▶ Aim of the exercise
Look through the material and tally each line bearing the word "setResult". Give only the total.

Data for the task below:

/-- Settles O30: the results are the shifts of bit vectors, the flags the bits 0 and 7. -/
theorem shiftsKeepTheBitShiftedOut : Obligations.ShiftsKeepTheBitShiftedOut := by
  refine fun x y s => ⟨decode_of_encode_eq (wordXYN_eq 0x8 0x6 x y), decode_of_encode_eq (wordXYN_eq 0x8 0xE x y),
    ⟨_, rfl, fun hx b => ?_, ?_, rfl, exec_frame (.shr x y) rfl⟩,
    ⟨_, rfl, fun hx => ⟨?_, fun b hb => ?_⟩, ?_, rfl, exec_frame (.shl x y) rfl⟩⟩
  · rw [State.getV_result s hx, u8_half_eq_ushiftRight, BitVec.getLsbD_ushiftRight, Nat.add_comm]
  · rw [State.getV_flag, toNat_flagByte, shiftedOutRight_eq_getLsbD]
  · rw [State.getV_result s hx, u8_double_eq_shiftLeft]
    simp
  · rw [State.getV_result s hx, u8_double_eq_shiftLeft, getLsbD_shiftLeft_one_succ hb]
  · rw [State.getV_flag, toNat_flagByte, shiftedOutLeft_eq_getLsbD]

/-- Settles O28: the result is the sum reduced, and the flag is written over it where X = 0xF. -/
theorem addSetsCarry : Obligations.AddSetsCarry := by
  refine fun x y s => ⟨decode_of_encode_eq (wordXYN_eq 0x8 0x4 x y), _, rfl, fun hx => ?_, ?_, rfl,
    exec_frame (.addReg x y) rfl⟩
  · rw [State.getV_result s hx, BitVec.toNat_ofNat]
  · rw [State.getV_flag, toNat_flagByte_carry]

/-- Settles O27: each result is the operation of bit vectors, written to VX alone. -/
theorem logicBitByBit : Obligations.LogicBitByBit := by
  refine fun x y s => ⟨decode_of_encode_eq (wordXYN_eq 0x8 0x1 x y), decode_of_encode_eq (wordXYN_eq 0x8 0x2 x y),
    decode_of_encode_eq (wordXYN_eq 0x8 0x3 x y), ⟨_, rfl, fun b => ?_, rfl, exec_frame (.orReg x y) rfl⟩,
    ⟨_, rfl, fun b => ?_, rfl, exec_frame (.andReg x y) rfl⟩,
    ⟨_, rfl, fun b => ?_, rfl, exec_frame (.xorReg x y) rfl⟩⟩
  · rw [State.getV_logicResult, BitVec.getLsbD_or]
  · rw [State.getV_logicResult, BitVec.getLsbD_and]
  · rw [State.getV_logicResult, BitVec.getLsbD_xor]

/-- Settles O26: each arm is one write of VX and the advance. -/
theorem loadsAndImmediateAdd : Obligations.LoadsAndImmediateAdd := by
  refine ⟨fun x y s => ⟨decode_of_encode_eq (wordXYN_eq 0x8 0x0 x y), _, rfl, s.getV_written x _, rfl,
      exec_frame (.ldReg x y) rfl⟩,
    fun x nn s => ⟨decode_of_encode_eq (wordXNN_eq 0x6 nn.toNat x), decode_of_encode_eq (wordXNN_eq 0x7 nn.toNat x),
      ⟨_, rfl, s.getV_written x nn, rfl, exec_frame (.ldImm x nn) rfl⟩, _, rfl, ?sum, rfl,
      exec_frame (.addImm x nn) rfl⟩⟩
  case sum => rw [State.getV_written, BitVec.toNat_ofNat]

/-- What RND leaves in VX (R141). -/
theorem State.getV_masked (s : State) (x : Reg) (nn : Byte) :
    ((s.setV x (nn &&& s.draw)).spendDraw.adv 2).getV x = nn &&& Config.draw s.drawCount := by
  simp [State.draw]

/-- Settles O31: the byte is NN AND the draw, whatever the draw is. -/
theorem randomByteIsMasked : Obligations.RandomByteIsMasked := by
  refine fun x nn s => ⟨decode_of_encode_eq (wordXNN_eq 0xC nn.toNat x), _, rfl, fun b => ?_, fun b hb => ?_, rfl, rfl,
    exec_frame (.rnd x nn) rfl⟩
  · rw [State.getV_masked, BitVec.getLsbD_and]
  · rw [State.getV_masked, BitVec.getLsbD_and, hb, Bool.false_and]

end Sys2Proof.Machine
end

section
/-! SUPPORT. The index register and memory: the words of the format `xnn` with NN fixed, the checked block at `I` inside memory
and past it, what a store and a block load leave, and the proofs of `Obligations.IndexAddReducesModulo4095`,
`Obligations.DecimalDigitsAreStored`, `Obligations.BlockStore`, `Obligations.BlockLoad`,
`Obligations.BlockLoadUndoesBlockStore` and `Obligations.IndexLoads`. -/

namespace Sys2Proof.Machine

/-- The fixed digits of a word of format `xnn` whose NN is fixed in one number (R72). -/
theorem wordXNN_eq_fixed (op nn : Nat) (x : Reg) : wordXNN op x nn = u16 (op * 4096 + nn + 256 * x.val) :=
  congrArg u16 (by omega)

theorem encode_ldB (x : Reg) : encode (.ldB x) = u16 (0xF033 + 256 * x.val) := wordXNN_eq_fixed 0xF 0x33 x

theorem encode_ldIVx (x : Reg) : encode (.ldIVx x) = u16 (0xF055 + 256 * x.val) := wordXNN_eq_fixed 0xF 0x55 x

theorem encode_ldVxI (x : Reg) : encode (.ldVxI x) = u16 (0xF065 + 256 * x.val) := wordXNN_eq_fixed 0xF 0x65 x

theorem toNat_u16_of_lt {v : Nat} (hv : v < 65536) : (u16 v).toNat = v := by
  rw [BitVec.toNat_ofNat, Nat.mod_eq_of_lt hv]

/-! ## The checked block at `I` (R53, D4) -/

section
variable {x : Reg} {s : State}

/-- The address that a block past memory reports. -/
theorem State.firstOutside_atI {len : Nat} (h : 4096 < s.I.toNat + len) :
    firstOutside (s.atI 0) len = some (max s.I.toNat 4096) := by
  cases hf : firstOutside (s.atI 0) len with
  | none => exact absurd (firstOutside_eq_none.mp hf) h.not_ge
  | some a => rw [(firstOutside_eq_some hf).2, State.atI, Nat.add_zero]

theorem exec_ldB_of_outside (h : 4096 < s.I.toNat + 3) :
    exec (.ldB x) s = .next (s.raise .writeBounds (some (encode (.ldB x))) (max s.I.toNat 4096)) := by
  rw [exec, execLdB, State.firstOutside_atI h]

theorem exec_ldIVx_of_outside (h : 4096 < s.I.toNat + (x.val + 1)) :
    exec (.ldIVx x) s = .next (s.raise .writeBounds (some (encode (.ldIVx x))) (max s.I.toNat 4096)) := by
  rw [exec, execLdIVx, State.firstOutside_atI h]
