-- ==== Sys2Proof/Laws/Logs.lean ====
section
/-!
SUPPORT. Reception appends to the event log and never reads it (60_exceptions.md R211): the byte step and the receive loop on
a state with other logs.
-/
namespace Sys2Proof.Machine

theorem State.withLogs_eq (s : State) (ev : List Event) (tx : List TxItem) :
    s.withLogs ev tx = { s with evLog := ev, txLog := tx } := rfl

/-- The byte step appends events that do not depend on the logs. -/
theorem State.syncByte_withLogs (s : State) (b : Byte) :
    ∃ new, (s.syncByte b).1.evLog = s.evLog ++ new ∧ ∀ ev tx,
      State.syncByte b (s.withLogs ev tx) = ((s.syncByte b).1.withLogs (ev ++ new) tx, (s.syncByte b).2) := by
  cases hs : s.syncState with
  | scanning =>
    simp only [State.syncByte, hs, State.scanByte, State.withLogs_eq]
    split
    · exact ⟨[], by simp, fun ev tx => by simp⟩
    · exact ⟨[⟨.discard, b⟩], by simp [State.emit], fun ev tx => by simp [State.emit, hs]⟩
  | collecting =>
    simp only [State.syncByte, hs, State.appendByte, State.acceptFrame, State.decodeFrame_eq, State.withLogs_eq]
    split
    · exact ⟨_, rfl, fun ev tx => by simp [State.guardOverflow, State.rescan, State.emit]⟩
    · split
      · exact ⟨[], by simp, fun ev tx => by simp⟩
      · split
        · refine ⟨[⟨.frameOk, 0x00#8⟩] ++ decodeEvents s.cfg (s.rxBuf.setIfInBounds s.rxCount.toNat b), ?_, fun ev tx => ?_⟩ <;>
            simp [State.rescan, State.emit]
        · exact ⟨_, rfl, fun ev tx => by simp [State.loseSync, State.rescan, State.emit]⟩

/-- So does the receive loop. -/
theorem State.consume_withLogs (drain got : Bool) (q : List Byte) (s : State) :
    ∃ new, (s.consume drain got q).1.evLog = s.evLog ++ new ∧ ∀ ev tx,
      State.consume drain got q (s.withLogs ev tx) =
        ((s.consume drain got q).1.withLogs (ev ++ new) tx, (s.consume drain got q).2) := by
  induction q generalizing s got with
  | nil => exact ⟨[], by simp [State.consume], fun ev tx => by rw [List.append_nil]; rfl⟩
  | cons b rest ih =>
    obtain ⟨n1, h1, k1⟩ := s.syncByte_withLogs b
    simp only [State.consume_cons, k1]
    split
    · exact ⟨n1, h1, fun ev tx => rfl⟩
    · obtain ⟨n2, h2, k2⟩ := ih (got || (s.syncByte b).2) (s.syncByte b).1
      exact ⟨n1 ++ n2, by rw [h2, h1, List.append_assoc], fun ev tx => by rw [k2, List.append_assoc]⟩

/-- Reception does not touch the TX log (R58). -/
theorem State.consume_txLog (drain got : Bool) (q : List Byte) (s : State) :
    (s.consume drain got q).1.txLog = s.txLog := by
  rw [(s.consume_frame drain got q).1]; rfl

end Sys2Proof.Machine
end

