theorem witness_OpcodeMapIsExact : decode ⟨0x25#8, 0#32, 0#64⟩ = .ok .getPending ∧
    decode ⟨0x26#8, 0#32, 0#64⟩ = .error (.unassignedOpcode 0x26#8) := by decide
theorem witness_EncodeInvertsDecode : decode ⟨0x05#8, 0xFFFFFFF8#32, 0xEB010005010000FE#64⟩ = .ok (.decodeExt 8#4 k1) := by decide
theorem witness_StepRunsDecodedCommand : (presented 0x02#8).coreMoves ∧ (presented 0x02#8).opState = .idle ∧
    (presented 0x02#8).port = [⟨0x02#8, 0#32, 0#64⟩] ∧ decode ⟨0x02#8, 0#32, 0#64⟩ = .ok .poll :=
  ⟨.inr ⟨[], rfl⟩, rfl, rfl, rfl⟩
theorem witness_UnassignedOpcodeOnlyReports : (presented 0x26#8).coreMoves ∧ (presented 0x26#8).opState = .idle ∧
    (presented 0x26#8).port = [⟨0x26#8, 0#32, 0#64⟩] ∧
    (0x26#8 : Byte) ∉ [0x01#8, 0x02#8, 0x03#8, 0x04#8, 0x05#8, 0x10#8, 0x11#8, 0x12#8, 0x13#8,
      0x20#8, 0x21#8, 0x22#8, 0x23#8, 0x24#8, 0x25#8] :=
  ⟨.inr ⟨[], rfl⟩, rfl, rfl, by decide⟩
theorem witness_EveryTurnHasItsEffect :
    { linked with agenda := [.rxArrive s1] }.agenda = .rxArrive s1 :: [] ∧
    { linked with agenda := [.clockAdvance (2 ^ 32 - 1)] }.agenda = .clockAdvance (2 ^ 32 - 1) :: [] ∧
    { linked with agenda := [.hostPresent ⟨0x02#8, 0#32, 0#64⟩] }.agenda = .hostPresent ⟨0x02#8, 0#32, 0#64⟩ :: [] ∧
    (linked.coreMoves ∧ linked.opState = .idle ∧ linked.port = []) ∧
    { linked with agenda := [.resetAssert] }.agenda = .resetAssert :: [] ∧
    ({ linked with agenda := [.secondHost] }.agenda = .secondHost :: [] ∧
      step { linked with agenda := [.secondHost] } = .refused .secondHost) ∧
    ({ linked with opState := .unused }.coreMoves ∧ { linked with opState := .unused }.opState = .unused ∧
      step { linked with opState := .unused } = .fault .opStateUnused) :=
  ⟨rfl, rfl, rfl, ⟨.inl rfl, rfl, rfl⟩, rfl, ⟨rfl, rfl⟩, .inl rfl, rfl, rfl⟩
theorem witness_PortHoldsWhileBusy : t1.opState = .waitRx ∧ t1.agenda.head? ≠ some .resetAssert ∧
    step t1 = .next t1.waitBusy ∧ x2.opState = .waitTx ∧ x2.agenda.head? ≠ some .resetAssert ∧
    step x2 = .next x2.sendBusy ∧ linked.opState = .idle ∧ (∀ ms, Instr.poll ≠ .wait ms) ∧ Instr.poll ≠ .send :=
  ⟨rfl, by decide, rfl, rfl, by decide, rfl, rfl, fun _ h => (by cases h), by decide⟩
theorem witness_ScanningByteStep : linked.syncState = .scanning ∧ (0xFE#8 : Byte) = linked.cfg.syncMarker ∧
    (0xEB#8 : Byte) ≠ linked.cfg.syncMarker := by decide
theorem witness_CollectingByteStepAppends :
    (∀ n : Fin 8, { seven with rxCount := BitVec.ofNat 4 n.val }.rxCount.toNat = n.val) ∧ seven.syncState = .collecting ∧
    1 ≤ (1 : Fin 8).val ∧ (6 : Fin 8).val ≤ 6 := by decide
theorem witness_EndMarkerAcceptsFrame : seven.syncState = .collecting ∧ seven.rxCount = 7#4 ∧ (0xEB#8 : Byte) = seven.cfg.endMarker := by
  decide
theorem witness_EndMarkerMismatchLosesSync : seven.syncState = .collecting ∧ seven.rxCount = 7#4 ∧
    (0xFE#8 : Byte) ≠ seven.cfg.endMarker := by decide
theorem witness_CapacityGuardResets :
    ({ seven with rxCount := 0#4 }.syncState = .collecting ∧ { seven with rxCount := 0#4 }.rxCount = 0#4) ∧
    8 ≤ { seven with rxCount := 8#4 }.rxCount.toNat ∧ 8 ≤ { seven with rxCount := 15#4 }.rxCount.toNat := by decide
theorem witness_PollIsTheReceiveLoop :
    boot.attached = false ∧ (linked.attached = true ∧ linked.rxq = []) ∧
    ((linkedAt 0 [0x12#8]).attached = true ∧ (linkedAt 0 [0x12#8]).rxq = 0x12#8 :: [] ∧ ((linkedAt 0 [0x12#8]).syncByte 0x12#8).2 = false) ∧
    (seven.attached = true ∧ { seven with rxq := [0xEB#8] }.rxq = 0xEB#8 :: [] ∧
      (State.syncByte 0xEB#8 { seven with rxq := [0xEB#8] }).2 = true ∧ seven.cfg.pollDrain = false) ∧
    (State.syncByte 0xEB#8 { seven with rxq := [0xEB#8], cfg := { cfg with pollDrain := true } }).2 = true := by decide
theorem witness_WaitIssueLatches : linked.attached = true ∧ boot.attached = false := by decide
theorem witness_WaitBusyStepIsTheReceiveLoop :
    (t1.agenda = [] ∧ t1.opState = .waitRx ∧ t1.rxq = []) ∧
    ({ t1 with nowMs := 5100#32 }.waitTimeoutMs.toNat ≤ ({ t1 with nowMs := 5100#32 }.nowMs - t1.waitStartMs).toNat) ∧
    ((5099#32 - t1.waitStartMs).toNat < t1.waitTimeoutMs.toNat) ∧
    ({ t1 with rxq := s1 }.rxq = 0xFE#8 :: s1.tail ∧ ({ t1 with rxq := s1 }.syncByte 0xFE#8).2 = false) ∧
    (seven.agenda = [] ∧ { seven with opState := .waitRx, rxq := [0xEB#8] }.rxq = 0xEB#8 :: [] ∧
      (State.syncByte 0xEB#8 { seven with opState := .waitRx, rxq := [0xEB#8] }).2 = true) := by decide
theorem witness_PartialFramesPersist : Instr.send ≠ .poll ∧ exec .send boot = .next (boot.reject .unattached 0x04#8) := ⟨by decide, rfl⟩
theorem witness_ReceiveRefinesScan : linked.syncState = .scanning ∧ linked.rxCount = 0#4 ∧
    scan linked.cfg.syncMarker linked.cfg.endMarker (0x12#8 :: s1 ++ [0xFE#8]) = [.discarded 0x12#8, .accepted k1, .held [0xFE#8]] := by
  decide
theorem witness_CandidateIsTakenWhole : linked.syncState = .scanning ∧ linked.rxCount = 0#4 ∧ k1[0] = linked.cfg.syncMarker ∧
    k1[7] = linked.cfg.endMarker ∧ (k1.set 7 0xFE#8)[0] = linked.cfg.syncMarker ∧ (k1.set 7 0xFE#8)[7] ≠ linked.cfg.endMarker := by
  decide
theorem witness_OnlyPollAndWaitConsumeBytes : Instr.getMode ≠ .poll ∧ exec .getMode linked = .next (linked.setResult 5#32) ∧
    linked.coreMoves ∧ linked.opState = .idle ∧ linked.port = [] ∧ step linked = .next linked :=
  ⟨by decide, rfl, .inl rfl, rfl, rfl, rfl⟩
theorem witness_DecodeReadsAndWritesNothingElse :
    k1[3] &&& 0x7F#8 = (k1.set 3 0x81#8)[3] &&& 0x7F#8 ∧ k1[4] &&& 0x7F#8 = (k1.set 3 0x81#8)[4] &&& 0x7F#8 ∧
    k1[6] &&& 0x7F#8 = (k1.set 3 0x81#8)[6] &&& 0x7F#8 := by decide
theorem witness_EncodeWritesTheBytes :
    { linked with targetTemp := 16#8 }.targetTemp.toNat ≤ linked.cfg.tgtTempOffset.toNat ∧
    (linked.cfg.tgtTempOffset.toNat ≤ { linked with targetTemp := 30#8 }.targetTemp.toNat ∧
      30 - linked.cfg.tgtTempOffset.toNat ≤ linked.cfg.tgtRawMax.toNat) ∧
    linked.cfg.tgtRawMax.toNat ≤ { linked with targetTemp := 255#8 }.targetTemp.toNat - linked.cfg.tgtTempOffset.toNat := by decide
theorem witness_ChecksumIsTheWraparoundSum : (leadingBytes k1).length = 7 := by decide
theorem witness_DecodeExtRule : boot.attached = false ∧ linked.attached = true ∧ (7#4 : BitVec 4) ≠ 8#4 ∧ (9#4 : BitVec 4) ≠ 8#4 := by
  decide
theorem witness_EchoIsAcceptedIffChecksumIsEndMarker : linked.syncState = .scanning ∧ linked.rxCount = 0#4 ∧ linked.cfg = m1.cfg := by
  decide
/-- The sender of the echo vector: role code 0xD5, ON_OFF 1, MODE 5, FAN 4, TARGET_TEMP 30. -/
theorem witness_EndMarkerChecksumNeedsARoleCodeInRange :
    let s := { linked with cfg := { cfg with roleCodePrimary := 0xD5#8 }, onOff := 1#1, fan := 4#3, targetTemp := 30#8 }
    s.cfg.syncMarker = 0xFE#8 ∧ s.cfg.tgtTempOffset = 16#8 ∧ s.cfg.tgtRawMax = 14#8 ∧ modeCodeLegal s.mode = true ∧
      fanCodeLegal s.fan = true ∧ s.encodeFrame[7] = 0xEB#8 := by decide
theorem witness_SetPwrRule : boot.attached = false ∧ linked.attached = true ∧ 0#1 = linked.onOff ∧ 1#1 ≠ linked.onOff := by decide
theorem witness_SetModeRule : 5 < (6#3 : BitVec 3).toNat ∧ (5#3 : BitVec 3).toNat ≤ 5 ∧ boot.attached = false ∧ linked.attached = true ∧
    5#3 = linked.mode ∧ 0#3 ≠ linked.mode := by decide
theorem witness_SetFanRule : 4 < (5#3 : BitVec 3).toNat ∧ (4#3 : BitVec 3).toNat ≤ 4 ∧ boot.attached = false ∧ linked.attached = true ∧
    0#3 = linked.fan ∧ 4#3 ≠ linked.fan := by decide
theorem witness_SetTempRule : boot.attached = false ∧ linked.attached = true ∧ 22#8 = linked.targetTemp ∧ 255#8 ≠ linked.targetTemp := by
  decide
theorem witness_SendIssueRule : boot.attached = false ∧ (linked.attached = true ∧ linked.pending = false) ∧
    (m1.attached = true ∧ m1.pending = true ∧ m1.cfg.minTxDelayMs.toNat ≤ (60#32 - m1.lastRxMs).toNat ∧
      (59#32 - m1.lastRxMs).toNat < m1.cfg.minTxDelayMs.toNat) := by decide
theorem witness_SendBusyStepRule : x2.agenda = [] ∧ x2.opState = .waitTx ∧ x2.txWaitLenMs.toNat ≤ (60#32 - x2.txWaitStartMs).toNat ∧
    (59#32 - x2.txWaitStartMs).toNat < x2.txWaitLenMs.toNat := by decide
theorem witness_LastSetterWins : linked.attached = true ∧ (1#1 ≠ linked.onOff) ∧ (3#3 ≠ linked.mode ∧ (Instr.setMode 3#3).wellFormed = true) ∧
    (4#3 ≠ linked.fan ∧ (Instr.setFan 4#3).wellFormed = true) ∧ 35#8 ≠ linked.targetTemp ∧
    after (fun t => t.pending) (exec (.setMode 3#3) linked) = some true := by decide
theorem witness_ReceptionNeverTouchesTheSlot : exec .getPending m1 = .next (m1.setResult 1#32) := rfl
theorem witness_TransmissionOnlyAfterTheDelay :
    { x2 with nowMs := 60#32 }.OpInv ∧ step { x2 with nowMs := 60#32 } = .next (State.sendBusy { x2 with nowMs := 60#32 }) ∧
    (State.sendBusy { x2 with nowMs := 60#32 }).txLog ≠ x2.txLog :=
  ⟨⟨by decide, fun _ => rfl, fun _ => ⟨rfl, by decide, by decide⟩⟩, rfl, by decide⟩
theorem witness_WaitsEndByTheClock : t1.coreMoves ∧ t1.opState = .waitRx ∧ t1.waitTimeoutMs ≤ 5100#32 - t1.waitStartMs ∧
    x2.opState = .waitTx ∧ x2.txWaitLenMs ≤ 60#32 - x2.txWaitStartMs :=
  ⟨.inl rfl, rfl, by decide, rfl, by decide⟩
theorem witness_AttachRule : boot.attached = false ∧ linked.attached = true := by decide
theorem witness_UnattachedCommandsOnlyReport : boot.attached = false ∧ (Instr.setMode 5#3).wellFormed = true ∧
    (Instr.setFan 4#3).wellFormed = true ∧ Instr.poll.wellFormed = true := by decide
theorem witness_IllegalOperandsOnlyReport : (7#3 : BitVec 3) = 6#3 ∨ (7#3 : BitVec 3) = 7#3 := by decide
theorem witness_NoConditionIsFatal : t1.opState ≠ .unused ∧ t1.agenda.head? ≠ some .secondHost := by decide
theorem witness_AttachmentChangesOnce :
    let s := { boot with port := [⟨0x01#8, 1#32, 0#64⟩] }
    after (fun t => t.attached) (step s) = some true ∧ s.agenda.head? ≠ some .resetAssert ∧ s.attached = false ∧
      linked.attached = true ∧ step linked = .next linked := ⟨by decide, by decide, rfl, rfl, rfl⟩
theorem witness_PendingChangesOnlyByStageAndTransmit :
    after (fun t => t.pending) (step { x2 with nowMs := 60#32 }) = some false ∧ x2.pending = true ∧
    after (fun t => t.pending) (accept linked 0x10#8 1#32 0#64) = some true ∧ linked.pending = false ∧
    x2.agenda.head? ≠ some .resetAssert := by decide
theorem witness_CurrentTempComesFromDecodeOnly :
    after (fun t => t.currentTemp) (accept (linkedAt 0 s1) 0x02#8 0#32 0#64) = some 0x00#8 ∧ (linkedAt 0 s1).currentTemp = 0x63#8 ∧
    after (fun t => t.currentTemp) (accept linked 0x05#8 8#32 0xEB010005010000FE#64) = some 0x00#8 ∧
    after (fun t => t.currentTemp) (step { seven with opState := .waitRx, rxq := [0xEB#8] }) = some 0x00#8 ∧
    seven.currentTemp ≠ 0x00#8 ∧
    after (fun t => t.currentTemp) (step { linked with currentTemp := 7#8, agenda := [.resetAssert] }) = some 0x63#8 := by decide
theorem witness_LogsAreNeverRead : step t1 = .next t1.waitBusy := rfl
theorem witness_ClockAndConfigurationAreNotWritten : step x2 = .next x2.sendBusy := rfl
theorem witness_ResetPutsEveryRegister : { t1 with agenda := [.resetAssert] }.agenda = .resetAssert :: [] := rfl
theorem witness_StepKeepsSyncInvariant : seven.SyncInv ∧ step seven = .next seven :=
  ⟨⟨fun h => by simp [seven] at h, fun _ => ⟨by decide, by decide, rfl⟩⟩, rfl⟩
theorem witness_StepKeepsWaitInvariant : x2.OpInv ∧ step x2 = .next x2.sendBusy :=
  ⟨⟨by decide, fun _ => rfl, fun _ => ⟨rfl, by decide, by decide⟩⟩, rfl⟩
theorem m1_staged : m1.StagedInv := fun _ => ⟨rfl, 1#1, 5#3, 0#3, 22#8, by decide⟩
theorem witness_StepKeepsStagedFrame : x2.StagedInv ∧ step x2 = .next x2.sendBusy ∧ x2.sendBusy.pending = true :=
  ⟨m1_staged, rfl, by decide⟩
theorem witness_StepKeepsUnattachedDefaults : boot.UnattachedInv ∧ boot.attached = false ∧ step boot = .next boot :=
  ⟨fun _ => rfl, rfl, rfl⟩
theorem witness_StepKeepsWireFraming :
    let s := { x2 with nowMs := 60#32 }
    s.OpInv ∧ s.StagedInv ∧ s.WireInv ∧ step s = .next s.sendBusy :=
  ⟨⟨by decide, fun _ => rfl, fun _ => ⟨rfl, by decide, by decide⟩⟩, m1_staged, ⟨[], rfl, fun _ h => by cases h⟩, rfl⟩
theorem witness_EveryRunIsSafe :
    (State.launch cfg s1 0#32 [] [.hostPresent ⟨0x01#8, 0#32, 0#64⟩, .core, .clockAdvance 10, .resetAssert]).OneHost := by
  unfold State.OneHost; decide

End of Data for the task.

▶ Result for this task
2